**Given records:**
################
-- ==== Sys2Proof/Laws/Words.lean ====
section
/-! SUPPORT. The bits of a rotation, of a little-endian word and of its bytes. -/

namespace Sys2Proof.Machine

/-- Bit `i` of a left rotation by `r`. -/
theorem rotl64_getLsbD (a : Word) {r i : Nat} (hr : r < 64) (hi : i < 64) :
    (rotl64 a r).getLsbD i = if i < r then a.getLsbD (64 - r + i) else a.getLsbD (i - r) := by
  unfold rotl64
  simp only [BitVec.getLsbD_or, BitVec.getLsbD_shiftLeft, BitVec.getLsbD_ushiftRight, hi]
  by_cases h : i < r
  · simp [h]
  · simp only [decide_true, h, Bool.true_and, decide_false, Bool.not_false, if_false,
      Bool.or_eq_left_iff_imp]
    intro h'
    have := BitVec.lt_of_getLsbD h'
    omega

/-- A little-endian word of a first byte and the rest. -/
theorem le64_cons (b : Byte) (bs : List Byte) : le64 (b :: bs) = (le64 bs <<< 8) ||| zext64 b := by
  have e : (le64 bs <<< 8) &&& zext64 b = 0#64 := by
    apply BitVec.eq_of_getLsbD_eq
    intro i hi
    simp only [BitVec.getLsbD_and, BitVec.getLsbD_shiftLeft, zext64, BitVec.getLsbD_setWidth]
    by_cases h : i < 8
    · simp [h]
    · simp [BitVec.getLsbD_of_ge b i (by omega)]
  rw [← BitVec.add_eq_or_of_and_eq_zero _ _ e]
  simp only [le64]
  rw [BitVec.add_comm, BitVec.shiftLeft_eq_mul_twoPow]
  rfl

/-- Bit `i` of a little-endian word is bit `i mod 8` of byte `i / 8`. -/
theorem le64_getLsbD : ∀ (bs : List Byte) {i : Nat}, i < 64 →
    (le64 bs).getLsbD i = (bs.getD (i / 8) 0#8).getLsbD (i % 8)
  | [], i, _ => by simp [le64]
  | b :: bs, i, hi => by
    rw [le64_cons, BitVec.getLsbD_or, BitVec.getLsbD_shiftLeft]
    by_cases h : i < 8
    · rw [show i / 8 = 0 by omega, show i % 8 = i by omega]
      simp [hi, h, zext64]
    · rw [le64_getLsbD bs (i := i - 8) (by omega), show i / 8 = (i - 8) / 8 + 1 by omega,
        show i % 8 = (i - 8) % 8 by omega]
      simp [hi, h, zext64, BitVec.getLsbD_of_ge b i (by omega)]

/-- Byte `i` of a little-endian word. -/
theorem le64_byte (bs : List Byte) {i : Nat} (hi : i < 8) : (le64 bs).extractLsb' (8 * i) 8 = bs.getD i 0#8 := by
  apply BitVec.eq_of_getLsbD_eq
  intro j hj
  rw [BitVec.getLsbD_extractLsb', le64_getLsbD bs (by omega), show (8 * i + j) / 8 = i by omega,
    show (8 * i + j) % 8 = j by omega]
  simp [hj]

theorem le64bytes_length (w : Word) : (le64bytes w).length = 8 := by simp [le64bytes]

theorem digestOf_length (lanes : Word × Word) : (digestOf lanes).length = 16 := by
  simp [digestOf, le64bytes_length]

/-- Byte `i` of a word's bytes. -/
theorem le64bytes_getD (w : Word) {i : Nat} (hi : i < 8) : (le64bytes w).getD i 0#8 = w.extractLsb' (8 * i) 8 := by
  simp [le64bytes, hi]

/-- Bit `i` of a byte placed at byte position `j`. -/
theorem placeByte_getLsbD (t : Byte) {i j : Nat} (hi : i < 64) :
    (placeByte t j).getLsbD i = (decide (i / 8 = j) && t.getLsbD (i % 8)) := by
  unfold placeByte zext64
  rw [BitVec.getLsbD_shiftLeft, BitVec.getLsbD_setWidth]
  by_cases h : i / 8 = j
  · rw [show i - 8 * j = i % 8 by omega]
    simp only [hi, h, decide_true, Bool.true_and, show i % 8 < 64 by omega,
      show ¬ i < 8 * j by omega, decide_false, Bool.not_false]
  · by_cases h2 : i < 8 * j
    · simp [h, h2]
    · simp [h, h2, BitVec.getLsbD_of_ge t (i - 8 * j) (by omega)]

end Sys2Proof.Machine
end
################
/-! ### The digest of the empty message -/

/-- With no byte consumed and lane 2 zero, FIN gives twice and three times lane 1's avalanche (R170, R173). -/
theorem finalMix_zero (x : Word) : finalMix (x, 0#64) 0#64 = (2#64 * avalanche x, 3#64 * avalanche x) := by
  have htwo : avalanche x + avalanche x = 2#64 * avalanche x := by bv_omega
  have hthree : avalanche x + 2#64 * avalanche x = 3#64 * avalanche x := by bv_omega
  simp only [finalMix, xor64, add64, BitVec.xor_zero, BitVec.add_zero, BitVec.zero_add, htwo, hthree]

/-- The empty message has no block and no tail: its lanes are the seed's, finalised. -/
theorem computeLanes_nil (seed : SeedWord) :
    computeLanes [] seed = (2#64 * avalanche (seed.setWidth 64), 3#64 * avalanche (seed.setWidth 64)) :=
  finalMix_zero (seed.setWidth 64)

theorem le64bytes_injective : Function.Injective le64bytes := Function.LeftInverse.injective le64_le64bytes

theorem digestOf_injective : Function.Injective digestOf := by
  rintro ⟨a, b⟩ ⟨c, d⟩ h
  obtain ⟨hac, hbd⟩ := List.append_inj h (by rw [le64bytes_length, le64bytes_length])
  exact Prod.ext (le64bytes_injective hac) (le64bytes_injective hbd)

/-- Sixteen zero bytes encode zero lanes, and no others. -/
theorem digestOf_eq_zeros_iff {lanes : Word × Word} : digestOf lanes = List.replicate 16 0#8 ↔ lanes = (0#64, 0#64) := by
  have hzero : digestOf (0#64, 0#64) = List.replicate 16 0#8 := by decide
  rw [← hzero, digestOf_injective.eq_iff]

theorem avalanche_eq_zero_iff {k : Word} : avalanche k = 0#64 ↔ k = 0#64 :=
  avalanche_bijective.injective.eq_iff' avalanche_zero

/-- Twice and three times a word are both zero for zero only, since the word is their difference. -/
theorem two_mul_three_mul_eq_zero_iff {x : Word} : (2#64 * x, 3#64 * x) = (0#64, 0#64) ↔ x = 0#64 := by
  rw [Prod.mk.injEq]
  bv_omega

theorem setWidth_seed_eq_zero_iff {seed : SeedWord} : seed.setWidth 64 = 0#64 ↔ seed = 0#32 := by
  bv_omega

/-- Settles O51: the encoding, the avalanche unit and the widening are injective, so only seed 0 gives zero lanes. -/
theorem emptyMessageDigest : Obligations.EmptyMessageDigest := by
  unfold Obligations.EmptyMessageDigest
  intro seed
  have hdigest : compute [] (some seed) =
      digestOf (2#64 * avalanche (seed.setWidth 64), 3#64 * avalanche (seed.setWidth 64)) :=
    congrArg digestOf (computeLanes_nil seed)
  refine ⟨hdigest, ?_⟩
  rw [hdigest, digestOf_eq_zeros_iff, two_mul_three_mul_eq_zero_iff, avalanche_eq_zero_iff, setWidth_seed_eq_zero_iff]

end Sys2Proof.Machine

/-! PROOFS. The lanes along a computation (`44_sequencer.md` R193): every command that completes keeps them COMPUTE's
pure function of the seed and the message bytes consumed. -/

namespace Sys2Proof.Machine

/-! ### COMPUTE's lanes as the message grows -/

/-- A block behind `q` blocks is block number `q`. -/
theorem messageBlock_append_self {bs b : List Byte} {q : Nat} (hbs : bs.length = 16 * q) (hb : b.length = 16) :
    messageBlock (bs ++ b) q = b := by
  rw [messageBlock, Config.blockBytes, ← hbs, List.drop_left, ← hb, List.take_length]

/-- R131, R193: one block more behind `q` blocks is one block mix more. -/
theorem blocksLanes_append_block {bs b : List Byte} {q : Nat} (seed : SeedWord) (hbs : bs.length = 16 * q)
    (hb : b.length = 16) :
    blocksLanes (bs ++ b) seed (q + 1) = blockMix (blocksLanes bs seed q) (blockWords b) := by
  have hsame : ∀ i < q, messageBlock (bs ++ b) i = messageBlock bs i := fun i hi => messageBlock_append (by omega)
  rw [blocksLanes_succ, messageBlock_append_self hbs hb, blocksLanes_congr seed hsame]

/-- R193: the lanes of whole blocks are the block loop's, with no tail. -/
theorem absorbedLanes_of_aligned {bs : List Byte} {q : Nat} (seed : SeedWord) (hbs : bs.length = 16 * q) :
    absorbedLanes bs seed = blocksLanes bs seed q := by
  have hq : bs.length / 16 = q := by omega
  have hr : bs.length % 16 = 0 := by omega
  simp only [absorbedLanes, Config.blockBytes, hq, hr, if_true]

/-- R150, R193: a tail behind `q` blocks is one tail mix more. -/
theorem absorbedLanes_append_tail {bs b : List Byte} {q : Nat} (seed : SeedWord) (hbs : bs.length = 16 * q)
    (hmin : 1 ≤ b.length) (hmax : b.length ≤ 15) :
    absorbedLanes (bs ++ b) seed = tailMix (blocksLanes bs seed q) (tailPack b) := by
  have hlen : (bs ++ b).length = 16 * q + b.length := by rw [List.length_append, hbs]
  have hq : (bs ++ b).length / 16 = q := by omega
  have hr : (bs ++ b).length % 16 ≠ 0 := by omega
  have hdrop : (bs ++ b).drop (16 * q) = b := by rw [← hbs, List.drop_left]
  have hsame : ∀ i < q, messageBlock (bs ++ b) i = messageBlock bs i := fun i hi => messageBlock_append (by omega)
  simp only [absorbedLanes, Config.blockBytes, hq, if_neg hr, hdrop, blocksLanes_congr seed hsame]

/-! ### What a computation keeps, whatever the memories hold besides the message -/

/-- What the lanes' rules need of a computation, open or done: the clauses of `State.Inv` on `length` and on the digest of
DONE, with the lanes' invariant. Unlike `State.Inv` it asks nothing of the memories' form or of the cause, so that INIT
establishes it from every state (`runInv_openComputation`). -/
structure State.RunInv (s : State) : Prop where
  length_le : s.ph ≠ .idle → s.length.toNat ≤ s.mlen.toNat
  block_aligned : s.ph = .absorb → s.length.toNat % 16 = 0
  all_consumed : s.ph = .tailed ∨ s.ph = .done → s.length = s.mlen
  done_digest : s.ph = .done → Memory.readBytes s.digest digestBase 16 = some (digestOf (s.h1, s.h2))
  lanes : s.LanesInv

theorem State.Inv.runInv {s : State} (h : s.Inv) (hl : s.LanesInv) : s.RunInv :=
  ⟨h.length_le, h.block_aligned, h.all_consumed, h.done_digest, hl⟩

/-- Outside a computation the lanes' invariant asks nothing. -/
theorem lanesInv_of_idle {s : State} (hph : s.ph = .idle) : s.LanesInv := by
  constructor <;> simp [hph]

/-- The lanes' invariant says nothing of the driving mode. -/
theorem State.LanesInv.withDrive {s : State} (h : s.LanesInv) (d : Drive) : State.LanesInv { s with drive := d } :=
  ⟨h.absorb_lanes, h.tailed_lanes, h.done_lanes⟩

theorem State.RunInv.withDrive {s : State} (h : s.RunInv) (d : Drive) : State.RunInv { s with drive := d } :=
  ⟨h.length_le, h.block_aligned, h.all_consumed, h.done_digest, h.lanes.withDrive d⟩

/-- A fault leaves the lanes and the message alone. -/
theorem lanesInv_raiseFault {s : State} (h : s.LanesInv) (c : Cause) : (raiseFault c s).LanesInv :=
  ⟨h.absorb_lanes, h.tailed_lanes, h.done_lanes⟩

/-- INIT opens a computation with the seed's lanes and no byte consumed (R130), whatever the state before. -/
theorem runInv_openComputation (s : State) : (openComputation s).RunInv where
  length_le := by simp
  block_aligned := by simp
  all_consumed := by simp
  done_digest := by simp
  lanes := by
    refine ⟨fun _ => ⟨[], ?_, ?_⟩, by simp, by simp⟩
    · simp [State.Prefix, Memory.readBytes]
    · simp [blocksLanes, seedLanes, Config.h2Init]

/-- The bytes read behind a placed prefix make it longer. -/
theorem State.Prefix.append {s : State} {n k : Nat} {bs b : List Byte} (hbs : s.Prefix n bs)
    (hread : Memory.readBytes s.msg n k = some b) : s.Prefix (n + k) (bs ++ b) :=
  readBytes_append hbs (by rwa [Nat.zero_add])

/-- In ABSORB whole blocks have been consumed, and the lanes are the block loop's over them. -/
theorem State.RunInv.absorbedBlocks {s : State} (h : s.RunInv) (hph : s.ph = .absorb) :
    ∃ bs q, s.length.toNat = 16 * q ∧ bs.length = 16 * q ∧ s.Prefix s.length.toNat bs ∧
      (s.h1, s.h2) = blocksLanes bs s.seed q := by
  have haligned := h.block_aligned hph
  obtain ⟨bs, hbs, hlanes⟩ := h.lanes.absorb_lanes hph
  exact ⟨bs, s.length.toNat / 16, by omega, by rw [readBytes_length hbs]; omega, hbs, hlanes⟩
################
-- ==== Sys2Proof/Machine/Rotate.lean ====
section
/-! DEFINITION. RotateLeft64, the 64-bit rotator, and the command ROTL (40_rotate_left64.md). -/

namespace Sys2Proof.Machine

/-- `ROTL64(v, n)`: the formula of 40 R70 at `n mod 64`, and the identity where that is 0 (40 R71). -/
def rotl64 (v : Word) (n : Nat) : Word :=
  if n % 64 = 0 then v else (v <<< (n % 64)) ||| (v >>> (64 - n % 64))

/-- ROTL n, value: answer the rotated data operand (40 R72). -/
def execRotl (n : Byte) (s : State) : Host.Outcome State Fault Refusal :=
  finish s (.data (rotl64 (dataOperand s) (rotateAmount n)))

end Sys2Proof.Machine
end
################
**What the task asks:** From the line that has "have := BitVec.lt_of_getLsbD h'" through the line that has "(le64 bs).getLsbD i", copy every line exactly as it appears above, and leave out all others.

**Task result:**
    have := BitVec.lt_of_getLsbD h'
    omega

/-- A little-endian word of a first byte and the rest. -/
theorem le64_cons (b : Byte) (bs : List Byte) : le64 (b :: bs) = (le64 bs <<< 8) ||| zext64 b := by
  have e : (le64 bs <<< 8) &&& zext64 b = 0#64 := by
    apply BitVec.eq_of_getLsbD_eq
    intro i hi
    simp only [BitVec.getLsbD_and, BitVec.getLsbD_shiftLeft, zext64, BitVec.getLsbD_setWidth]
    by_cases h : i < 8
    · simp [h]
    · simp [BitVec.getLsbD_of_ge b i (by omega)]
  rw [← BitVec.add_eq_or_of_and_eq_zero _ _ e]
  simp only [le64]
  rw [BitVec.add_comm, BitVec.shiftLeft_eq_mul_twoPow]
  rfl

/-- Bit `i` of a little-endian word is bit `i mod 8` of byte `i / 8`. -/
theorem le64_getLsbD : ∀ (bs : List Byte) {i : Nat}, i < 64 →
    (le64 bs).getLsbD i = (bs.getD (i / 8) 0#8).getLsbD (i % 8)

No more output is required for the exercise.